**DIRECTIONS:** Every line below between the line holding "free (R398). -/" and the line holding "w.foldl (fun t", inclusive, should be repeated exactly, and all other lines omitted.

**EXERCISE INPUT:**
▽

/-- The error record of a refused fault (R400): it names the panel and the ashlar that faulted, and the command's own byte. -/
def faultError (x : Cmd) (va : Nat) : State → State :=
  match x.flt with
  | some f =>
    let o := f.origin.getD (0, 0)
    cmdError { x with placed := f.origin.isSome, x0 := o.1, y0 := o.2 } 0x04 0x33 0 f.va f.ashlar 2
  | none => cmdError x 0x04 0x33 0 va none 2

/-- Every record of a bay refused at once (state 3) is refused now: each waiter completes XLT_FAULT with its error record
(R400). -/
def refuseFault (b i : Nat) (s : State) : State :=
  match tget i (bay s b).mem.faults with
  | none => s
  | some r =>
    let t := modBm b (fun m => { m with faults := tdrop i m.faults }) s
    let t := progress b t
    r.waiters.foldl (fun t c => match cmd? t c with
      | none => t
      | some x => finish c 0x33 0 true (faultError x r.firstByte t)) t

/-- Commands that wait for a free fault record take the ones that are free (R398). -/
def retryFaults (b : Nat) (s : State) : State :=
  let w := (bay s b).mem.faultWait
  w.foldl (fun t e => openFault e.1 (e.2.1 / 4096 * 4096) e.2.1 e.2.2.1 e.2.2.2 t)
    (modBm b (fun m => { m with faultWait := [] }) s)

/-- A fault is resolved: every waiter is READY again and the record is free (R400). -/
def resolveFault (b i : Nat) (s : State) : State :=
  match tget i (bay s b).mem.faults with
  | none => s
  | some r =>
    let t := progress b (modBm b (fun m => { m with faults := tdrop i m.faults }) s)
    retryFaults b (r.waiters.foldl (fun t c => modCmd c (fun x => { x with st := .ready }) t) t)

/-- A fault of cause 4, refused at once where R394 says so. -/
def fault4Now (c dev need engine : Nat) (s : State) : State :=
  let b := (cmdD s c).bay
  let t := fault4 c dev need engine s
  match tfind (fun _ r => r.state == 3) (bay t b).mem.faults with
  | some (i, _) => retryFaults b (refuseFault b i t)
  | none => t

/-- Where the fabric serves a place of bay `b`: the endpoint, window and offset of a remote window page, or of a frame in one of the bay's
backing windows (R198, R423). -/
def fabricAt (s : State) (b : Nat) : Place → Option (Nat × Nat × Nat)
  | .remote ep w o => some (ep, w, o)
  | .win k => (tget (k / 2 ^ 44 % 16) (bay s b).mem.windows).map fun v => (v.ep, v.win, v.off + k % 2 ^ 44)
  | _ => none

/-- The same of a device address. -/
def fabricVa (s : State) (b va : Nat) (stale : Bool) : Option (Nat × Nat × Nat) :=
  match xlate s b va 1 stale with
  | .ok p => fabricAt s b p
  | .fault _ => none

/-- The pieces of a read that the fabric serves (R422, R423). -/
def remotePieces (s : State) (b : Nat) (d : DmaDesc) (stale : Nat → Bool) : List (Nat × Nat) :=
  (memRows d).flatMap fun r => (reqPieces r.1 r.2).filter fun p => (fabricVa s b p.1 (stale (p.1 / 4096))).isSome

/-- Asks for the next piece of a read while tags are free (R422); one whose extent has moved into HBM since is read there. -/
def pumpOne (c a tag : Nat) (s : State) : State :=
  match tget tag (ash s a).tags with
  | none => s
  | some x =>
    match x.todo with
    | [] => s
    | p :: rest =>
      let b := (cmdD s c).bay
      match fabricVa s b p.1 true, freeTag s b with
      | some (ep, w, o), some _ =>
        if ownWriting s ep (globalAddr w o) p.2 then s
        else sendReq { kind := fkRead, dst := ep, addr := globalAddr w o, len := p.2, bay := b, va := p.1, owner := .dma c a tag }
          (modAsh a (fun y => { y with tags := tput tag { x with todo := rest, asked := x.asked + 1 } y.tags }) s)
      | some _, none => s
      | none, _ => modAsh a (fun y => { y with tags := tput tag { x with todo := rest } y.tags }) s

/-- Asks for as many remote pieces as tags allow. -/
def pumpDma (c a tag : Nat) (s : State) : State :=
  match tget tag (ash s a).tags with
  | none => s
  | some x => (List.range x.todo.length).foldl (fun t _ => pumpOne c a tag t) s

/-- The reads of host memory of a transfer go out (R392, R393); the bytes come with its end (log entry 5). -/
def askHost (b : Nat) (rows : List (Nat × Nat)) (stale : Nat → Bool) (s : State) : State :=
  rows.foldl (fun t r => (pagesOf r.1 r.2).foldl (fun t p => match xlate t b p.1 1 (stale (p.1 / 4096)) with
    | .ok (.host iova) => hostAsk b iova p.2 t
    | _ => t) t) s

/-- The transfer starts on its tag: every page has translated. -/
def dmaStart (a tag : Nat) (d : DmaDesc) (stale : Nat → Bool) (ob : List OutRec) (s : State) : State :=
  let c := (ash s a).cid
  let b := (cmdD s c).bay
  let t := modCmd c (fun x => { x with outCount := x.outCount + outboxGrowth x.outbox ob, outbox := ob }) s
  let t := modAsh a (fun y =>
    let z := if d.notifyEn then spendCredit d.dx d.dy d.joint y else y
    retire { z with tags := tput tag { d := d, h0 := y.serial,
                                       todo := if d.toMem then [] else remotePieces s b d stale } z.tags }) t
  pumpDma c a tag ((memRows d).foldl (fun t r => countRange b r.1 r.2 d.toMem t) (if d.toMem then t else askHost b (memRows d) stale t))

/-- Whether a mover finds a page in its own cache or in the bay's partition of the grid edge's (R388, R389), or the command holds the page's
host address since its fetch (R392). -/
def moverHit (s : State) (a : Nat) (c : Cmd) (page : Nat) : Bool :=
  (ash s a).tlb.contains page || tlbHit s c.bay 0 page || c.hostPages.any fun h => h.1 / 4096 == page

/-- The mover's translations of a transfer (R389, R390): what is found enters both caches. -/
def moverXlate (a : Nat) (c : Cmd) (d : DmaDesc) (s : State) : State :=
  let ps := foundPages s c.bay (memRows d) (if d.toMem then 2 else 1) (moverHit s a c)
  moverFill a ps (tlbFill c.bay 0 ps s)

/-- What DMA does once its tag is idle and its descriptor read (R43, R45, R122, R390): a write that needs a 513th record is stopped
before it could wait for anything. -/
def dmaGo (a tag : Nat) (bs : List Byte) (x : Ashlar) (s : State) : State :=
  let d := descOf bs
  let c := cmdD s x.cid
  let stale := moverHit s a c
  let s1 := moverXlate a c d s
  let need := if d.toMem then 2 else 1
  if !descReserved bs || !descShape d || (d.notifyEn && !d.toMem) || (d.notifyEn && !inPanel x d.dx d.dy) ||
      (!d.toMem && (spadRows d).any fun r => inJoint x r.1 r.2) then violation a 0x11 0 0 s
  else if (outsideOutputs c d).isSome then violation a 0x11 0 ((outsideOutputs c d).getD 0) s
  else if d.toMem && decide (512 < c.outCount + outboxGrowth c.outbox (recordWrites s c.bay d c.outbox)) then violation a 0x14 0 0 s
  else if d.notifyEn && (creditOf x d.dx d.dy d.joint).isNone then modAsh a (stallFor .credit) s
  else match dmaFault c.batch.isSome s c.bay d stale with
    | some f => faultCmd x.cid f.1 f.2 (ashEngine a) s1
    | none =>
      let hp := hostPagesOf s c.bay (memRows d) need stale
      if hostShut s c.bay then modAsh a (stallFor .tag) s1 else
      match atsMiss s c.bay hp with
      | some p => atsAsk c.bay p.1 p.2 x.cid need (ashEngine a) (modAsh a (stallFor .tag) s1)
      | none =>
        match atsDenied s c.bay need hp with
        | some p => fault4Now x.cid p.2 need (ashEngine a) s1
        | none =>
          dmaStart a tag d stale (if d.toMem then recordWrites s c.bay d c.outbox else c.outbox) s1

△

**SOLUTION FOR THIS EXERCISE:**
/-- Commands that wait for a free fault record take the ones that are free (R398). -/
def retryFaults (b : Nat) (s : State) : State :=
  let w := (bay s b).mem.faultWait
  w.foldl (fun t e => openFault e.1 (e.2.1 / 4096 * 4096) e.2.1 e.2.2.1 e.2.2.2 t)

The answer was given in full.